Data excerpts:
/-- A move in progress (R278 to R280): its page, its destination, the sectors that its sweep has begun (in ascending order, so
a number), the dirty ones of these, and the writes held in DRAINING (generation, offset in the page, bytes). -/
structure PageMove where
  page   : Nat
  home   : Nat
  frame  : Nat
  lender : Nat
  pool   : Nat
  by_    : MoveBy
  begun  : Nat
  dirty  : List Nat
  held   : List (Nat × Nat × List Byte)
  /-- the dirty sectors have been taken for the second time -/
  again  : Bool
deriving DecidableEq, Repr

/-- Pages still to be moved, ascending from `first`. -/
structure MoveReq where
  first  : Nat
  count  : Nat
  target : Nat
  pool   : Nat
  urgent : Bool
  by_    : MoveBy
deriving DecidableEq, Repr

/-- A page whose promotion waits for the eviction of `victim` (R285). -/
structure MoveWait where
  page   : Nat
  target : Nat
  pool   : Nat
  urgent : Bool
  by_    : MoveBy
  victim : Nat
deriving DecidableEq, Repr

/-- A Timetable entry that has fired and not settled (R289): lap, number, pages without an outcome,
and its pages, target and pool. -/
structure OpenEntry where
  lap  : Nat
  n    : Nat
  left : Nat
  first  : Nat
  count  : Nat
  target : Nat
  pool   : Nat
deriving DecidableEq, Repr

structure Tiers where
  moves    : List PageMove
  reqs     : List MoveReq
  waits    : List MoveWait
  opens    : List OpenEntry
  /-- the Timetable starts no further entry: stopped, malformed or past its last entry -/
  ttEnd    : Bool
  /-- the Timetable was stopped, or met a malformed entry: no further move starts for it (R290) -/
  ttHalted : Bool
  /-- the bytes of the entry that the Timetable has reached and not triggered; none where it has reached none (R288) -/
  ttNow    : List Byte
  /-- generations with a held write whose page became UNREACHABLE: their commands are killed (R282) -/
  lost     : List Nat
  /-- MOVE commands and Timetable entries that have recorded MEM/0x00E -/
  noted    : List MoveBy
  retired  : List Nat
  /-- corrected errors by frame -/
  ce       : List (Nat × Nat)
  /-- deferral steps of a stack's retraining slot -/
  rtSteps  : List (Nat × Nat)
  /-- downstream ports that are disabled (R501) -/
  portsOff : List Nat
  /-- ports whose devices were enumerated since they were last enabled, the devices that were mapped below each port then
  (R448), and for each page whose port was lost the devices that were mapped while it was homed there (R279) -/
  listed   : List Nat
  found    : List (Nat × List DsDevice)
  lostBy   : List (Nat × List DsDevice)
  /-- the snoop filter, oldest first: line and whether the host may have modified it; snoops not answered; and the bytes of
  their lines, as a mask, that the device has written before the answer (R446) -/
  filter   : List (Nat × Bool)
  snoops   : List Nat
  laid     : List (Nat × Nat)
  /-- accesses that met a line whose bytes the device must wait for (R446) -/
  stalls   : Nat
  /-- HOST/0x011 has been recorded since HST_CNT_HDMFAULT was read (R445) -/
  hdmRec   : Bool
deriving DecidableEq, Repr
...
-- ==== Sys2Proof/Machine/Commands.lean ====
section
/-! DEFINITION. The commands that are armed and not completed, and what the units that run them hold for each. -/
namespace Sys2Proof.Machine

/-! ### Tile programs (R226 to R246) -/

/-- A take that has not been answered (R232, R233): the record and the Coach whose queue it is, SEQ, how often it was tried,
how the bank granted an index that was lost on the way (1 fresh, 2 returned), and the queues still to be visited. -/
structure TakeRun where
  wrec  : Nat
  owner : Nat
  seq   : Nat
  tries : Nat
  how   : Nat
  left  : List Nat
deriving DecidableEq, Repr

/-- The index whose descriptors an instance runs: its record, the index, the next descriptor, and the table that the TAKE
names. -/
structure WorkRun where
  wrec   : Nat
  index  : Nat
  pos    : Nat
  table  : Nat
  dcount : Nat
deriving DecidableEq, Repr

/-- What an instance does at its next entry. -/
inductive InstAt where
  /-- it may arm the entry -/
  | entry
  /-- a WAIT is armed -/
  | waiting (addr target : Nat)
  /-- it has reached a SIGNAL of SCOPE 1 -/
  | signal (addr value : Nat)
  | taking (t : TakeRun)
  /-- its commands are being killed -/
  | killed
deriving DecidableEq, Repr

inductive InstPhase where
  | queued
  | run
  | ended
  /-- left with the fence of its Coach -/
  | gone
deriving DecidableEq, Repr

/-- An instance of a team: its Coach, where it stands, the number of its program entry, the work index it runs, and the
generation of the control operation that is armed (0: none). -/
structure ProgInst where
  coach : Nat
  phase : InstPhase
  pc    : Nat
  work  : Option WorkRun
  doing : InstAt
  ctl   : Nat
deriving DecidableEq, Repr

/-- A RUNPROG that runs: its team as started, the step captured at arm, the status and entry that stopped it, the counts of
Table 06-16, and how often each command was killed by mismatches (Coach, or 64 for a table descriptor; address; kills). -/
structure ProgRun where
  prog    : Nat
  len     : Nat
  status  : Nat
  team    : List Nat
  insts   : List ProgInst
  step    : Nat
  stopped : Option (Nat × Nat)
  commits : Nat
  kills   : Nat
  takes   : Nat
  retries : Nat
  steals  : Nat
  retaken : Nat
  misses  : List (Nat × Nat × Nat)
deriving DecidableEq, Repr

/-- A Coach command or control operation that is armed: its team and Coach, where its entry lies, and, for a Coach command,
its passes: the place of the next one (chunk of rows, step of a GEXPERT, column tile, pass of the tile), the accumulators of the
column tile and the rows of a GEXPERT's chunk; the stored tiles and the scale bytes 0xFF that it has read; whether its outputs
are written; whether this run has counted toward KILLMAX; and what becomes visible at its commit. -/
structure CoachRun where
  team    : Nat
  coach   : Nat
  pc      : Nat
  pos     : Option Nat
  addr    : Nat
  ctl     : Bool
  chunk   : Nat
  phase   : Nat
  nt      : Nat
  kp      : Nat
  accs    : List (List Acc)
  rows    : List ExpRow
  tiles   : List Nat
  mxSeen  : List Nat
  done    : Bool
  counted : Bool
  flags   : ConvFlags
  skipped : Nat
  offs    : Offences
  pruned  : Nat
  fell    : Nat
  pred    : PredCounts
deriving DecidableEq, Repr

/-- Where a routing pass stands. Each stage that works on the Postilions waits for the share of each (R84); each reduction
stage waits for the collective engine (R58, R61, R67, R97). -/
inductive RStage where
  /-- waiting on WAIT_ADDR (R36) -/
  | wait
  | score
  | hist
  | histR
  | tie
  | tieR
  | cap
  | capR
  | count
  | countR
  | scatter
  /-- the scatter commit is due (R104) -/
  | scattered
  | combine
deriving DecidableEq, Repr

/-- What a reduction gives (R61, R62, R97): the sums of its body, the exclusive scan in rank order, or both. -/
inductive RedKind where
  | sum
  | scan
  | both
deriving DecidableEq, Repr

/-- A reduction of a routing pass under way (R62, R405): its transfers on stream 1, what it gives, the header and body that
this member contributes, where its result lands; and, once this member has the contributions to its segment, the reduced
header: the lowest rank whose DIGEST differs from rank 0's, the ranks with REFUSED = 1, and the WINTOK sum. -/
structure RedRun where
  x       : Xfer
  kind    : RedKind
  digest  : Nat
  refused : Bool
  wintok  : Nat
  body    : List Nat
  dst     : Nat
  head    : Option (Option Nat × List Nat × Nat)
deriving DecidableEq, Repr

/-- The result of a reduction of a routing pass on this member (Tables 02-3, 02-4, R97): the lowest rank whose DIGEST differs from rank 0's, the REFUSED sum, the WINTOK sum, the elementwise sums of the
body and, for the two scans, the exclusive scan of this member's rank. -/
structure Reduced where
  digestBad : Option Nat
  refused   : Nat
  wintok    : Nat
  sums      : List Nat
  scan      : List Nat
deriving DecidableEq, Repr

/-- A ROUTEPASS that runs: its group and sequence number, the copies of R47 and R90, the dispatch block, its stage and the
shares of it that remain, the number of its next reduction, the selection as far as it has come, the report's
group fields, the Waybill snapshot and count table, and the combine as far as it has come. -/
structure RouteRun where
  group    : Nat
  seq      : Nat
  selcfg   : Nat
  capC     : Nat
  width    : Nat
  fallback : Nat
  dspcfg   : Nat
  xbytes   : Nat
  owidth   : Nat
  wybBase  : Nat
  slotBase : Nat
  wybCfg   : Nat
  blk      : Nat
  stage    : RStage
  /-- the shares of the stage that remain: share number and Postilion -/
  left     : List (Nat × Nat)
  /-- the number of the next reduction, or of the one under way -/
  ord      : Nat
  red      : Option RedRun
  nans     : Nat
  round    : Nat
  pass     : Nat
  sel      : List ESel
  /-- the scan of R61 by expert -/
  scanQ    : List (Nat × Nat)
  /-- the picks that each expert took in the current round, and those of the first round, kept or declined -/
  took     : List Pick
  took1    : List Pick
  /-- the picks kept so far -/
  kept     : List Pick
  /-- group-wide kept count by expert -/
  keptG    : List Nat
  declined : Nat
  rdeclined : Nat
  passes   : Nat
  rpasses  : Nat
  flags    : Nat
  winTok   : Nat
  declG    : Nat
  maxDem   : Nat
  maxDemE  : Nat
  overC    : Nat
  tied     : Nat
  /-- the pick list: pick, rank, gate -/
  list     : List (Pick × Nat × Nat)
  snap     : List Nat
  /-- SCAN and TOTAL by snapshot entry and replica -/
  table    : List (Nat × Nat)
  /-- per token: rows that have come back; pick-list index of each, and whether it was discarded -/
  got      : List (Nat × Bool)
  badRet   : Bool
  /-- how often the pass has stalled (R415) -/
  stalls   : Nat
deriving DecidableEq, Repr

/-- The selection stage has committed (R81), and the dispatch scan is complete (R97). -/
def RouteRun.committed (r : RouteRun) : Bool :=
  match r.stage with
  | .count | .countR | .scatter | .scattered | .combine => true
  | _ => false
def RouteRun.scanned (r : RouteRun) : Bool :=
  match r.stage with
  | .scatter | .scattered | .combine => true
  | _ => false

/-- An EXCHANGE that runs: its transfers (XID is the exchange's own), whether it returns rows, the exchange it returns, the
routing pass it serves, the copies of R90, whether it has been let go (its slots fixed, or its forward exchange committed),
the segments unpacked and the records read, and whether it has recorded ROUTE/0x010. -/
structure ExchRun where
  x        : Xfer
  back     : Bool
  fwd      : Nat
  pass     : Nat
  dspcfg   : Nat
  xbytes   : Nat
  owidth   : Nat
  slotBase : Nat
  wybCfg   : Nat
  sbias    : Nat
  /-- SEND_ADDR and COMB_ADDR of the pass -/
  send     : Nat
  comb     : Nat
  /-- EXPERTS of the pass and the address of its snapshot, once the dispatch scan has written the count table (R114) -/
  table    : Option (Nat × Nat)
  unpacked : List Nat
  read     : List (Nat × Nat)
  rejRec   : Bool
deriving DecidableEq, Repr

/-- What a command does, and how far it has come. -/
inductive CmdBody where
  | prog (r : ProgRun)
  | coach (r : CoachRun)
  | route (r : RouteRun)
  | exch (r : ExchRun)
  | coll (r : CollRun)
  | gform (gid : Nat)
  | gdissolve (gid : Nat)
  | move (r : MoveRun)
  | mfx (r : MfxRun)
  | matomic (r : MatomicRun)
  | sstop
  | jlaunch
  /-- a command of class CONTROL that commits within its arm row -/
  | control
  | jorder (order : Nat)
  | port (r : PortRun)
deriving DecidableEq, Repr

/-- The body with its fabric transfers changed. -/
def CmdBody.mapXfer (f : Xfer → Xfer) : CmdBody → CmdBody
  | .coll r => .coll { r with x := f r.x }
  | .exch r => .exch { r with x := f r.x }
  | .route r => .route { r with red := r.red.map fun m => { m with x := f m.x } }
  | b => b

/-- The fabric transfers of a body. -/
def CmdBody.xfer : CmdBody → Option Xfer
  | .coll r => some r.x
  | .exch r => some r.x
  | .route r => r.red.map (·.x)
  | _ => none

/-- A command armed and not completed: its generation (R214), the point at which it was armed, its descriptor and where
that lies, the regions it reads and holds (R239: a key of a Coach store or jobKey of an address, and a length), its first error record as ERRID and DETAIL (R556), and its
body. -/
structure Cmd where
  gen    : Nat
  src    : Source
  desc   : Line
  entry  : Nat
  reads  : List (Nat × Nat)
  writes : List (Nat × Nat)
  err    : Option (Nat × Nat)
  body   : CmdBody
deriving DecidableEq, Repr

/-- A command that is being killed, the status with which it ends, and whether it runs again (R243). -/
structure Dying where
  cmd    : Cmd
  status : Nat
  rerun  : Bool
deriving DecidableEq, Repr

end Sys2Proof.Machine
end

Task prompt:
Write out every line from the entries where "since" appears.

Final answer:
  /-- ports whose devices were enumerated since they were last enabled, the devices that were mapped below each port then
  /-- HOST/0x011 has been recorded since HST_CNT_HDMFAULT was read (R445) -/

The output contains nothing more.